_Data to examine_.
def execRestEnd (port : Fin 4) (s : State) : Host.Outcome State Fault Refusal :=
  let x := s.bat[port]
  .next (if x.resting && s.chan[chanOfBat port].restHold && ripe x.restTime (restLimit x) then endRest port s else s)

def execRestDisturbed (port : Fin 4) (s : State) : Host.Outcome State Fault Refusal :=
  .next (if s.bat[port].resting then disturbRest port s else s)

/-- R230: in Bulk, for codes 1 and 2 with option bit 2, the first probe is due after 10 s of charging at no less than 5 % of I_PROG,
the others after each probe interval; Annealing defers one (R212, R236). -/
def probeDue (s : State) (p : Fin 4) : Bool :=
  let x := s.bat[p]
  x.charge = .bulk && !x.resting && (chem s p = 1 || chem s p = 2) && cellOption s p 2 &&
  ripe x.probeTime (if x.probed then (param s 0x51C : Q) else 10) && restAllowed s p

def execProbeRest (port : Fin 4) (s : State) : Host.Outcome State Fault Refusal :=
  .next (if probeDue s port then startRest port true s else s)

/-! ### The relaxation capture and its fit (R227 to R229) -/

def meanQ? (l : List Q) : Option Q := if l.isEmpty then none else some (l.foldl (· + ·) 0 / l.length)

/-- Where the least-squares straight line through points (x, y) meets x = 0 (R228). -/
def lineAtZero (pts : List (Q × Q)) : Option Q :=
  let n : Q := pts.length
  let sum (f : Q × Q → Q) : Q := pts.foldl (fun a q => a + f q) 0
  let sx := sum (·.1)
  let sxx := sum fun q => q.1 * q.1
  let det := n * sxx - sx * sx
  if det = 0 then none else some ((sum (·.2) * sxx - sx * sum fun q => q.1 * q.2) / det)

/-- TB counts from t0 to a stamp, negative before it. -/
def fromT0 (t0 t : TB) : Int := (t.toNat : Int) - t0.toNat

/-- The paired currents of the last 16 µs before t0: their mean is I_pre (R228). -/
def iPreEdge (t0 : TB) (x : Bat) : Option Q :=
  meanQ? ((x.capI.filter fun c => decide (-1600 ≤ fromT0 t0 c.1) && decide (fromT0 t0 c.1 < 0) && x.capV.any fun v => v.1 = c.1).map (·.2))

/-- The edge t_e: the first current sample from t0 on below 2 % of I_pre, with its value. -/
def edgeOf (t0 : TB) (iPre : Q) (x : Bat) : Option (TB × Q) :=
  x.capI.reverse.find? fun c => decide (0 ≤ fromT0 t0 c.1) && decide (c.2.abs < 2 / 100 * iPre.abs)

/-- An edge later than 50 µs fails the fit (R227). -/
def edgeInTime (t0 te : TB) : Bool := decide (fromT0 t0 te ≤ 5000)

/-- A segment's samples: counts from t0, and mV, oldest first. -/
def segSamples (t0 : TB) (k : Fin 16) (x : Bat) : List (Int × Q) :=
  ((x.capV.filter fun v => v.2.1 = k).map fun v => (fromT0 t0 v.1, v.2.2)).reverse

/-- R_Ω of a segment, mΩ (R228). -/
def rOhmOf (ss : List (Int × Q)) (te : Int) (iPre iE : Q) : Option Q :=
  match meanQ? ((ss.filter fun q => decide (-1600 ≤ q.1) && decide (q.1 < 0)).map (·.2)),
        lineAtZero ((ss.filter fun q => decide (te + 1000 ≤ q.1) && decide (q.1 ≤ te + 6000)).map fun q => (((q.1 - te : Int) : Q), q.2)) with
  | some vPre, some v0 => if iPre = iE then none else some (1000 * (v0 - vPre) / (iPre - iE))
  | _, _ => none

_Work order_. Emit an exact copy of the lines spanning the start of the records to the line containing "ripe x.probeTime (if", inclusive, and no other output.

_Response for this exercise_.
def execRestEnd (port : Fin 4) (s : State) : Host.Outcome State Fault Refusal :=
  let x := s.bat[port]
  .next (if x.resting && s.chan[chanOfBat port].restHold && ripe x.restTime (restLimit x) then endRest port s else s)

def execRestDisturbed (port : Fin 4) (s : State) : Host.Outcome State Fault Refusal :=
  .next (if s.bat[port].resting then disturbRest port s else s)

/-- R230: in Bulk, for codes 1 and 2 with option bit 2, the first probe is due after 10 s of charging at no less than 5 % of I_PROG,
the others after each probe interval; Annealing defers one (R212, R236). -/
def probeDue (s : State) (p : Fin 4) : Bool :=
  let x := s.bat[p]
  x.charge = .bulk && !x.resting && (chem s p = 1 || chem s p = 2) && cellOption s p 2 &&
  ripe x.probeTime (if x.probed then (param s 0x51C : Q) else 10) && restAllowed s p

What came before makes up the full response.